“I am insatiable where hyacinths and tulips are concerned, greedy for ranunculi, and especially for anemones,” wrote Telemann in a letter. Find flowers and plants from his 1742 Hamburg flower garden, plus scores of others he traded with the leading botanists of Europe and possibly even the New World, in fine Philadelphia gardens this Summer and Fall.
Telemann gardens at Bartram’s Garden, Powel House and Hill-Physick House.
Georg Telemann was an avid gardener in his Hamburg home, and engaged in a bulb and plant exchange with the leading botanists of his time all across Europe. His notes and observations on his beloved flowers have struck a chord with present-day curator Joel Fry at Bartram’s Garden in Philadelphia, where, incidentally, John Bartram (1699-1777) was in contact with the same botanists.
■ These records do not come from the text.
-- ==== Sys2Proof/Machine/Ring.lean ====
section
/-! DEFINITION. Flits from the Ring Road (15 R410, R411) and writes to registers that have no row of their own (R13,
R231, R332, R333, R487). -/

namespace Sys2Proof.Machine

/-! ### Flits (Table 15-2) -/

/-- SEAL of a flit, as carried and as computed. -/
def flitSeal (f : Flit) : Nat := beAt f.header 12 4
def flitCrc (f : Flit) : Nat := crc32c (fit 12 f.header ++ f.payload)

/-- CLASS and POISON. -/
def flitClass (f : Flit) : Nat := bits (byteAt f.header 0).toNat 6 2
def flitPoison (f : Flit) : Bool := bit (byteAt f.header 0).toNat 5

/-- The unit behind a stop, as UTYPE and UIDX (Table 1-3). -/
def stopUnit (st : Nat) : Nat × Nat :=
  match st with
  | 0 => (3, 0)
  | 1 => (7, 0)
  | 2 => (4, 0)
  | 3 => (4, 1)
  | 4 => (5, 0)
  | 5 => (3, 1)
  | 6 => (4, 2)
  | 7 => (4, 3)
  | 8 => (3, 2)
  | 9 => (8, 0)
  | 10 => (4, 4)
  | 11 => (4, 5)
  | 12 => (5, 1)
  | 13 => (3, 3)
  | 14 => (4, 6)
  | _ => (4, 7)

/-- The record of a flit whose seal fails (R411): HOP 2, CODE SEAL, what the header carries. -/
def flitBadRec (f : Flit) (st : Nat) : ErrRec :=
  { plainRec sevContained 0x20 (stopUnit st).1 (stopUnit st).2 with
    hop := 2, asp := 0, addr := BitVec.ofNat 48 (beAt f.header 6 6)
    synd := BitVec.ofNat 64 (flitSeal f * 2 ^ 32 + flitCrc f), ten := BitVec.ofNat 4 (byteAt f.header 3).toNat }

/-- A response flit: the oldest awaited access of its core ends. -/
def State.respondTo (s : State) (c : CoreId) (poison : Bool) : State :=
  let r : Resp := if poison then .poison 0x11 else .ok
  if (s.core c).waits = [] then s.postedAck c r
  else { s with free := s.free + 1 }.farResponse c (1 + Config.holdTime s.free) r

/-- A flit that is discarded: an event record that it carried is lost. -/
def State.flitLost (s : State) (act : FlitAct) : State :=
  match act with
  | .event c src => (s.arrive (coreIx c) src.val true).getD s
  | _ => s

/-- RING_FLIT_RECEIVE (R410, R411): the receiving unit verifies the seal, then acts on the flit or discards it whole. -/
def execRingFlitReceive (st : Fin 16) (f : Flit) (act : FlitAct) (s : State) : Res :=
  if flitSeal f ≠ flitCrc f then .next ((s.flitLost act).report (flitBadRec f st.val))
  else
    match act with
    | .none => .next s
    | .response c => if flitClass f = 1 then .next (s.respondTo c (flitPoison f)) else .next s
    | .event c src => if flitClass f = 2 ∧ !flitPoison f then .next (s.eventTo c src.val) else .next s

/-! ### Doorbell pages (Tables 12-1 to 12-5) -/

/-- QCFG written: values 13 to 15 of SQSZ and CQSZ are not stored. -/
def qcfgWritten (old v : W32) : W32 :=
  let a : W32 := if bits v.toNat 0 4 ≤ 12 then setField old 0 4 v.toNat else old
  let b : W32 := if bits v.toNat 4 4 ≤ 12 then setField a 4 4 (v.toNat / 16) else a
  setField b 8 11 (v.toNat / 256)

/-- A half of a 64-bit base register written; bits [11:0] are reserved. -/
def baseWritten (old : W64) (upper : Bool) (v : W32) : W64 :=
  let x : W64 := setField old (if upper then 32 else 0) 32 v.toNat
  x &&& ~~~ 0xFFF

/-- A 4-byte write to the page of a queue pair: DEVNO and QCTL apart. Registers that only QP 0 has, or that are read-only
now, ignore it (R333). -/
def QPair.pageWrite (x : QPair) (q off : Nat) (v : W32) : QPair :=
  let cfg : Bool := q == 0 && x.st == .stopped
  if off = 0x00 then x.doorTail v
  else if off = 0x04 then x.doorHead v
  else if off = 0x08 then { x with dberr := x.dberr && !v.getLsbD 2 }
  else if off = 0x0C then if cfg then { x with qcfg := qcfgWritten x.qcfg v } else x
  else if off = 0x10 then if cfg then { x with sqbase := baseWritten x.sqbase false v } else x
  else if off = 0x14 then if cfg then { x with sqbase := baseWritten x.sqbase true v } else x
  else if off = 0x18 then if cfg then { x with cqbase := baseWritten x.cqbase false v } else x
  else if off = 0x1C then if cfg then { x with cqbase := baseWritten x.cqbase true v } else x
  else if off = 0x20 then { x with cqint := v &&& 0xFFFF }
  else x

/-- DEVNO written: only while queue pair 0 is STOPPED (R333). -/
def State.devnoWrite (s : State) (f : FnId) (v : W32) : State :=
  match s.qpOf f 0 with
  | none => s
  | some (t, x) => if x.st = .stopped then s.setTenancy t { s.tenancy t with devno := v.truncate 6 } else s

/-- QCTL written: both bits set is ignored (Table 12-5). Whether a new retention ring finds room is free (R525, log
115). -/
def State.qctlWrite (s : State) (f : FnId) (v : W32) : State :=
  if v.getLsbD 0 && v.getLsbD 1 then s
  else if v.getLsbD 0 then { s with free := s.free + 1 }.qctlStart f (Config.openChoice s.free)
  else if v.getLsbD 1 then s.onPage f 0 QPair.stop
  else s

/-- A 4-byte write at an offset of BAR0. -/
def State.pageWord (s : State) (f : FnId) (off : Nat) (v : W32) : State :=
  let q : Nat := off / 256
  let o : Nat := off % 256
  if !s.bar0 f then s
  else if q = 0 ∧ o = 0x24 then s.devnoWrite f v
  else if q = 0 ∧ o = 0x28 then s.qctlWrite f v
  else s.onPage f q (fun x => x.pageWrite q o v)

/-- A host write of 4 or 8 bytes to BAR0: misaligned ones are ignored (R332). -/
def State.pageStore (s : State) (f : FnId) (off : Nat) (wide : Bool) (v : W64) : State :=
  if off % (if wide then 8 else 4) ≠ 0 then s
  else
    let s1 : State := s.pageWord f off (v.truncate 32)
    if wide then s1.pageWord f (off + 4) (v.extractLsb' 32 32) else s1

/-! ### Routes (R231) -/

/-- A slot's route written by the firmware; sources 300 to 319 are routed to no engine (Table 8-10). -/
def State.routeWrite (s : State) (c : CoreId) (i src : Nat) (v : Bool) (task : BitVec 6) : State :=
  if !isCc c && decide (300 ≤ src) && decide (src < 320) then s
  else
    let k : Core := s.core c
    s.setCore c { k with evroute := spPut k.evroute i { src := BitVec.ofNat 9 src, v := v }, evtask := spPut k.evtask i task }

/-- The device answers control cores: it is out of reset. -/
def State.awake (s : State) : Bool := s.boot.stage != 0 && !s.held

/-- A control core's write of 8 bytes at a physical address of the register ranges. -/
def State.physWrite (s : State) (pa : Nat) (v : W64) : State :=
  let l : List Nat := (List.range 8).map (fun i => pa + i)
  if s.awake && l.all (fun a => pKind a == .reg) then s.ccStore true l (beBytes 8 v.toNat) else s

/-- REGISTER_WRITE (R13). -/
def execRegisterWrite (w : RegWriteOp) (s : State) : Res :=
  match w with
  | .phys pa v => .next (s.physWrite pa.toNat v)
  | .page f off wide v => .next (s.pageStore f off.toNat wide v)
  | .bar2 f off wide v => .next (s.bar2Write f off.toNat wide v)
  | .bar4 f off wide v => .next (s.bar4Write f off.toNat wide v)
  | .route c i src v task => if s.awake then .next (s.routeWrite c i.val src.val v task) else .next s

end Sys2Proof.Machine
end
“I’ve long known Telemann as a composer, but had never heard about his interest in gardening, or that his garden in Hamburg survived into the middle of the 19th-century. The lists of plants in the Telemann garden in 1742 is very much a typical European flower garden collection for that time, and we have evidence for many if not most of the same species growing here at Bartram’s Garden in the lifetime of the first Bartram, John Bartram,” Mr. Fry said.
Telemann successfully forged connections with famous botanists, such as Albrecht von Haller (founder of the botanic gardens in Göttingen), and to Johann Gottlieb Gleditsch, who headed the Berlin botanical garden, for whom a common eastern North American tree, the honey locust, Gleditsia triacanthos, was named by Carl Linnaeus, the Swedish botanist, physician, and zoologist, who formalized the modern system of naming organisms.
Von Haller sent Telemann rare seeds, and he received exotic cacti and aloes from his friend Johann Georg Pisendel, who was the concertmaster of baroque Europe’s most superb orchestra, the Dresden Hofkapelle (now known as the Dresden Staastskapelle). Telemann also studied the voluminous mail-order catalogs of the then well-known “Caspar Bosisch Gardens” in Leipzig, run by Johann Ernst Probst.
Telemann’s gardening Hamburg became quite well known. In 1753 Christlob Mylius, a cousin of author, playwright and Enlightenment philosopher Gotthold Ephraim Lessing Lessing, reported that in it “many strange and beautiful plants” can be found. Even through the mid 19th century, his garden was considered one of the most prominent from the previous century in Hamburg.
In 1754, Telemann’s great friend and colleague George Frideric Handel sent him a crate of “the best plants in all England” possibly from the Chelsea Physick Garden, where Philip Miller was head gardener. Miller was a friend and collaborator with London merchant Peter Collinson, a customer and correspondent of John Bartram.
Collinson himself was an interesting character. He was one of the Founding Governors of the Foundling Hospital, and involved in the work there. Handel was elected a Governor of the Foundling Hospital in 1750, and produced a famous fund-raising performance of Messiah there (and donated some scores which the Hospital trust still owns today). Very likely Peter Collinson would have heard some of Handel’s music in London.
John Bartram sent new North American garden plants and seeds to Collinson in London, and Collinson sent Bartram all the latest European garden plants and seeds from London. But Collinson also had a wide European correspondence, and there are occasional references that Bartram plants or seeds went to the Netherlands, France, and Germany.
The heirs of John Bartram continued having an impact in the world of gardening and botany for years after his death. The archives at Batram’s Garden have records of shipments to Germany and Austro-Hungarian cities such as Hamburg, Heidelberg, Vienna, and Prague well into the 1850s. In the years after the American Revolution, there was increased academic contact with German and European universities and botanic collections. There was considerable correspondence between Philadelphia botanists and the German universities at Göttingen, Berlin, Ansbach, Leipzig and Vienna. John Bartram’s son, William Bartram (1739-1823) had many contacts with European naturalists, and William Bartram’s book, Travels, first published in Philadelphia in 1791 and documenting his southern explorations, was translated and reprinted in Paris, Amsterdam, Berlin and Vienna.
There are also some hints that the Bartram family was interested in music, at least in the second and third generations, even though early Quaker families in Pennsylvania often shunned art and music. A Philadelphia-made, one-key boxwood flute, made by Jacob Anthony, ca. 1785-1810, and apparently first owned by the son William Bartram, can be viewed in the Bartram exhibit. An estate inventory of a Bartram nephew who died in 1818, and lived as a neighbor to Bartram’s Garden, listed a violin and two flutes. So we assume there was some family music-making in Bartram’s household. Perhaps they even performed Telemann’s chamber music!
You can find plants from Telemann’s flower list from 1742, marked by a special Telemann 360° flower marker, from mid-September through October at Bartram’s Garden, and in the gardens of Powel House and Hill-Physick House in Old City.